> _TASK PROMPT_
Take the material below and reproduce, word for word, only the lines from the line with "((respondWord q).extractLsb' 64 8 = 0x01" through the line with "((respondWord q).extractLsb' 64 8).toNat".

> _MATERIAL TO PROCESS_

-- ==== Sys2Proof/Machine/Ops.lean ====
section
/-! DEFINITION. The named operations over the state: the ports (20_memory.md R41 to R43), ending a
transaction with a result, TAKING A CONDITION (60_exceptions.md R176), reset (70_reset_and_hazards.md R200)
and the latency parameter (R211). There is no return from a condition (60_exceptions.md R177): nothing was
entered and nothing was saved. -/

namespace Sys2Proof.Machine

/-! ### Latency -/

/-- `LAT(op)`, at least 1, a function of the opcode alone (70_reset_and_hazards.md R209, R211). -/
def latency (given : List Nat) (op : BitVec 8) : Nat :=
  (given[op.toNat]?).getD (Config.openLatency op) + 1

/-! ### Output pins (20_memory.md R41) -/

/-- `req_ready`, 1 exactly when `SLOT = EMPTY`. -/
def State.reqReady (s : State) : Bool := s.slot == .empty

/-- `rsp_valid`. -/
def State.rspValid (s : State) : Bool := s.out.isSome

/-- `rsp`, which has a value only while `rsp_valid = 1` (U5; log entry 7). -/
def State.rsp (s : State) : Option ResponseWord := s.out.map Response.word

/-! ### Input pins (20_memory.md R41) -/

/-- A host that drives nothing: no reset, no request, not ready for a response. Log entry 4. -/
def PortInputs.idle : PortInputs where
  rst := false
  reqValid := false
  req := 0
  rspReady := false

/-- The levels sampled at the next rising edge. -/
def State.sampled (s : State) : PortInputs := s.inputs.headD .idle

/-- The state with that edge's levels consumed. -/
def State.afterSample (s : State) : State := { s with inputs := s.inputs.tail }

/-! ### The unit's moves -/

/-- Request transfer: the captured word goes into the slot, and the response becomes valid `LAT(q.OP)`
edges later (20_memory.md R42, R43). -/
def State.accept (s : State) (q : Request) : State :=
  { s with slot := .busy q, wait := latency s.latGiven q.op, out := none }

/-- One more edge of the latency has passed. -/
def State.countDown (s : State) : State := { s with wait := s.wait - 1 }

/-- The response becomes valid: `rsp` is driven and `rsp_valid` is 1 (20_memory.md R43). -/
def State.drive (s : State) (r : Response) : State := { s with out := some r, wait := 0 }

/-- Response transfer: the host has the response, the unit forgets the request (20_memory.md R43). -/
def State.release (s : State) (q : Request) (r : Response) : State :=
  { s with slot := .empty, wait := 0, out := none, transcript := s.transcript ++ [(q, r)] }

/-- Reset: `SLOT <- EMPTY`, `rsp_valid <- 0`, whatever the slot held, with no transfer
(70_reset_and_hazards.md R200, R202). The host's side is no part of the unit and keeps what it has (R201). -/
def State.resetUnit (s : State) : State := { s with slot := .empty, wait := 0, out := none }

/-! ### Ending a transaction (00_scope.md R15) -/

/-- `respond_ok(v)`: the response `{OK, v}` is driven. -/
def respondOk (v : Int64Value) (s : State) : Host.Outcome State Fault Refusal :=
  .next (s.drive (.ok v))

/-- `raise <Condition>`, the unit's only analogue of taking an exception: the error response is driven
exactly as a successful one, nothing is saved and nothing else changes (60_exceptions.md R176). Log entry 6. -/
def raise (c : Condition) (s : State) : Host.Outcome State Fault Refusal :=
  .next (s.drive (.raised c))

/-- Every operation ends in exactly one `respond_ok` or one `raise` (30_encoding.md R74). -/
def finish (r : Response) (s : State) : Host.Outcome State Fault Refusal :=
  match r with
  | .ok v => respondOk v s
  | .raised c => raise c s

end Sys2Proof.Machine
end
---
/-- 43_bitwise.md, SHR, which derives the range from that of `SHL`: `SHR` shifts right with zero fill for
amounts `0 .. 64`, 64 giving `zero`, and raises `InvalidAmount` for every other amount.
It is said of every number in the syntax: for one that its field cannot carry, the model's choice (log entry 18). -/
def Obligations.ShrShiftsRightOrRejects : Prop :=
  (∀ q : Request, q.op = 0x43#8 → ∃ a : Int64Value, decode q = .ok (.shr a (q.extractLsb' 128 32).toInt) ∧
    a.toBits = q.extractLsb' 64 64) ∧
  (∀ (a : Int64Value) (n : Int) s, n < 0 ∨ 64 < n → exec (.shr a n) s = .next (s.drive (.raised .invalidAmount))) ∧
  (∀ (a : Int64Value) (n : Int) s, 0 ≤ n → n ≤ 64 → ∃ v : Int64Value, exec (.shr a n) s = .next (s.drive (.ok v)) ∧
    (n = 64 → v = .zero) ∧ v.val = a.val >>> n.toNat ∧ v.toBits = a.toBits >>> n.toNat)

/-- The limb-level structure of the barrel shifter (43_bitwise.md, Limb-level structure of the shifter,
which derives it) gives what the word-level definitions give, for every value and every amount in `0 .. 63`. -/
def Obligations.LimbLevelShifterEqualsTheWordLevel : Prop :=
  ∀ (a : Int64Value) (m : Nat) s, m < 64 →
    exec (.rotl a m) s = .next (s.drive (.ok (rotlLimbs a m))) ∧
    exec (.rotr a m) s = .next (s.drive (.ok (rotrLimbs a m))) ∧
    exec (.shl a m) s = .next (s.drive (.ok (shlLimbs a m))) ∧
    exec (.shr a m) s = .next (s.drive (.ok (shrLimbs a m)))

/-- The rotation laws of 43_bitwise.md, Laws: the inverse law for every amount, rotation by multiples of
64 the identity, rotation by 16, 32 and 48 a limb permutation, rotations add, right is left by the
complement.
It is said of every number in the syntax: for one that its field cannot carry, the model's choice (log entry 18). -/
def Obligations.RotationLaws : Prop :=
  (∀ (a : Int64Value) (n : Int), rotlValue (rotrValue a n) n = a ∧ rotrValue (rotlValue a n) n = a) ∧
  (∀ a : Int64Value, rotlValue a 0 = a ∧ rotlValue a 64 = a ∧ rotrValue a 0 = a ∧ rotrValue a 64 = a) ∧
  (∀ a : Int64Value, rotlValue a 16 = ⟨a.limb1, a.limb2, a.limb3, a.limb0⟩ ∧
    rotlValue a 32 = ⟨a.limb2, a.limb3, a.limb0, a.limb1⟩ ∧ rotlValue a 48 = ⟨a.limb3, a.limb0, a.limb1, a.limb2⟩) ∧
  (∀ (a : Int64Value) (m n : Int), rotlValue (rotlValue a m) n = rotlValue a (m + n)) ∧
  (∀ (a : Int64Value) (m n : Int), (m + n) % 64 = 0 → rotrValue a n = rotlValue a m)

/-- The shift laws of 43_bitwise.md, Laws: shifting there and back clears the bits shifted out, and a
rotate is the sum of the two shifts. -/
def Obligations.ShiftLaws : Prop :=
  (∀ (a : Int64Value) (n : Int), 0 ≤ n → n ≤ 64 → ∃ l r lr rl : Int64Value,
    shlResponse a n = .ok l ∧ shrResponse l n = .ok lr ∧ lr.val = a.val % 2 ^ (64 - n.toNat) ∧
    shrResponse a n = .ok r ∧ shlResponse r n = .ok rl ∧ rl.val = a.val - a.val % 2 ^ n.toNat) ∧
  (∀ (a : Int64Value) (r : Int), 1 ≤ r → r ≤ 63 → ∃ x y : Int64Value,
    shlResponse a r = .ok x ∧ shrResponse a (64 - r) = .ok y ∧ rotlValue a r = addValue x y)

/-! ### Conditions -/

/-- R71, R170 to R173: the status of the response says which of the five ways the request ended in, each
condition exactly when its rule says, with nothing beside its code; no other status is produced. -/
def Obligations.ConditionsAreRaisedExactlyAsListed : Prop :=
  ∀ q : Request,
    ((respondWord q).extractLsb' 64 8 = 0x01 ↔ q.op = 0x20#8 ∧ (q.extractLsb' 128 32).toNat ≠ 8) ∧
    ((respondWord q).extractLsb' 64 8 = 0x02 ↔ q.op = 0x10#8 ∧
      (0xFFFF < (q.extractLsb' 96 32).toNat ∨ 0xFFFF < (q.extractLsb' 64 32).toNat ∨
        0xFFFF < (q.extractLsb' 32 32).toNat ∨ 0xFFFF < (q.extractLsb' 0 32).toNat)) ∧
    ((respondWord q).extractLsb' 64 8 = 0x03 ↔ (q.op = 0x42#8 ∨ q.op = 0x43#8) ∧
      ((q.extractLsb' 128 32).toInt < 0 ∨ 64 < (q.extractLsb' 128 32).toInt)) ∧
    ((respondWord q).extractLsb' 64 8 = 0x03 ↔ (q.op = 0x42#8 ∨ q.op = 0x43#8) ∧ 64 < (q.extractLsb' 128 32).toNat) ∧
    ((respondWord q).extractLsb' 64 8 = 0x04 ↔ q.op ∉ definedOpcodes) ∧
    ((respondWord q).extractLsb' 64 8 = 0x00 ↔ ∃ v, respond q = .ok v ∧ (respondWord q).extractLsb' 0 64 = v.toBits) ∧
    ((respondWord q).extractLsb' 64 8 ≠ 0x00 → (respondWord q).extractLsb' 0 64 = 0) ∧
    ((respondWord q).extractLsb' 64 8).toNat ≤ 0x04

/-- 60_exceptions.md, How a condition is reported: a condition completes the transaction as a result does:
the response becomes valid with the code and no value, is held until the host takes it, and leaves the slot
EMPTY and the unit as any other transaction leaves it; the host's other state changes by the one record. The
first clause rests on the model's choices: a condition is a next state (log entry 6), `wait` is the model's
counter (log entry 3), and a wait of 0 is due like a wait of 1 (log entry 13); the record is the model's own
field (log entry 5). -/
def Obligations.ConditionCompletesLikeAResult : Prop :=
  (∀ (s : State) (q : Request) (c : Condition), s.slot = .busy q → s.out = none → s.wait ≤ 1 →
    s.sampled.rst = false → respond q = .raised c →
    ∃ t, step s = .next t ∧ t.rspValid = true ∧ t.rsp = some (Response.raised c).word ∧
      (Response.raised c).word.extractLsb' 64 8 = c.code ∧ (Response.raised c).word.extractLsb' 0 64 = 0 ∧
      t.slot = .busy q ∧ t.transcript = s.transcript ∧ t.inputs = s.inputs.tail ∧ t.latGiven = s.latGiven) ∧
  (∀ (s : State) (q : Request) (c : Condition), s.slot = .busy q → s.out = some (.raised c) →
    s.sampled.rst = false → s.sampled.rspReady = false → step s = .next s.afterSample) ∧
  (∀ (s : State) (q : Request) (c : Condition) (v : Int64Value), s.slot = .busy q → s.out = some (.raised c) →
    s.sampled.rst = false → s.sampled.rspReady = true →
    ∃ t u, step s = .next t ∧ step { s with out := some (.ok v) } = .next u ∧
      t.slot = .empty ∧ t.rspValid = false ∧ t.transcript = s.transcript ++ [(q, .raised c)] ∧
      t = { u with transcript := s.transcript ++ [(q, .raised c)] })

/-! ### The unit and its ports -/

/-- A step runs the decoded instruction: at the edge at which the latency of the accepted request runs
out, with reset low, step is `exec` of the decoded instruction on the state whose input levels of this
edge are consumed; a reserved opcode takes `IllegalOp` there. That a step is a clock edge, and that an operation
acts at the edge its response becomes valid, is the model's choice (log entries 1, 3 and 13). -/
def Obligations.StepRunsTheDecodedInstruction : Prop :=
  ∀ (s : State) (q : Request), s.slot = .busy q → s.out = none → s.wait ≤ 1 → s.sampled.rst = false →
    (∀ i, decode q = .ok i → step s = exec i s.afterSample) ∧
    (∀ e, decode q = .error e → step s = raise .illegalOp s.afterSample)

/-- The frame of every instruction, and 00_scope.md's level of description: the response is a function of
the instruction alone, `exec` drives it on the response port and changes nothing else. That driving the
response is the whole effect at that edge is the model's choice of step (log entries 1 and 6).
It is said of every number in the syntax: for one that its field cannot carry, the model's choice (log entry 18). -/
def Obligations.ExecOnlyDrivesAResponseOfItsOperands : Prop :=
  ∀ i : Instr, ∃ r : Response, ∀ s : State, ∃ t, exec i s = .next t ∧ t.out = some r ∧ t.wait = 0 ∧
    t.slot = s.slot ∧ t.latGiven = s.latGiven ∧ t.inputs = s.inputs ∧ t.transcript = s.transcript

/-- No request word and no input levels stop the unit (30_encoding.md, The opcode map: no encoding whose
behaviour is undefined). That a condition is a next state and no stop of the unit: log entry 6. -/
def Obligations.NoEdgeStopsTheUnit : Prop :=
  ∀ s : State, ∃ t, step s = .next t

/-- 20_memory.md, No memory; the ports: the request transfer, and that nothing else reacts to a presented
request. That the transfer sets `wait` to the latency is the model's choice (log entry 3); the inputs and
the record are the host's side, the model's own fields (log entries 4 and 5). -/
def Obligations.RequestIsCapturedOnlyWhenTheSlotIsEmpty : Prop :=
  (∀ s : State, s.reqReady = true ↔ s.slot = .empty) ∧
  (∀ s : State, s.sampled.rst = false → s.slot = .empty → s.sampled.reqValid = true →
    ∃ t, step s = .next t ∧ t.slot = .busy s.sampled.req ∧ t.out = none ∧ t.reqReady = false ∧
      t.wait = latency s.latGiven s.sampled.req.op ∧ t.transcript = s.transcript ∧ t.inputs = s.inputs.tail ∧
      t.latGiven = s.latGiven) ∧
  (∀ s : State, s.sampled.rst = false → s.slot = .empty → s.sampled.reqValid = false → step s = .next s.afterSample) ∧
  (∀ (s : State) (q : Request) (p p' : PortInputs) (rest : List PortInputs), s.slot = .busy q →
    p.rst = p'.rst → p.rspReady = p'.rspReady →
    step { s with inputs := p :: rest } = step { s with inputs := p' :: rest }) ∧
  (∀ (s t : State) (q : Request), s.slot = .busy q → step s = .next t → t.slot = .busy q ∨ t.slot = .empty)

> _OUTPUT OF THE EXERCISE_
    ((respondWord q).extractLsb' 64 8 = 0x01 ↔ q.op = 0x20#8 ∧ (q.extractLsb' 128 32).toNat ≠ 8) ∧
    ((respondWord q).extractLsb' 64 8 = 0x02 ↔ q.op = 0x10#8 ∧
      (0xFFFF < (q.extractLsb' 96 32).toNat ∨ 0xFFFF < (q.extractLsb' 64 32).toNat ∨
        0xFFFF < (q.extractLsb' 32 32).toNat ∨ 0xFFFF < (q.extractLsb' 0 32).toNat)) ∧
    ((respondWord q).extractLsb' 64 8 = 0x03 ↔ (q.op = 0x42#8 ∨ q.op = 0x43#8) ∧
      ((q.extractLsb' 128 32).toInt < 0 ∨ 64 < (q.extractLsb' 128 32).toInt)) ∧
    ((respondWord q).extractLsb' 64 8 = 0x03 ↔ (q.op = 0x42#8 ∨ q.op = 0x43#8) ∧ 64 < (q.extractLsb' 128 32).toNat) ∧
    ((respondWord q).extractLsb' 64 8 = 0x04 ↔ q.op ∉ definedOpcodes) ∧
    ((respondWord q).extractLsb' 64 8 = 0x00 ↔ ∃ v, respond q = .ok v ∧ (respondWord q).extractLsb' 0 64 = v.toBits) ∧
    ((respondWord q).extractLsb' 64 8 ≠ 0x00 → (respondWord q).extractLsb' 0 64 = 0) ∧
    ((respondWord q).extractLsb' 64 8).toNat ≤ 0x04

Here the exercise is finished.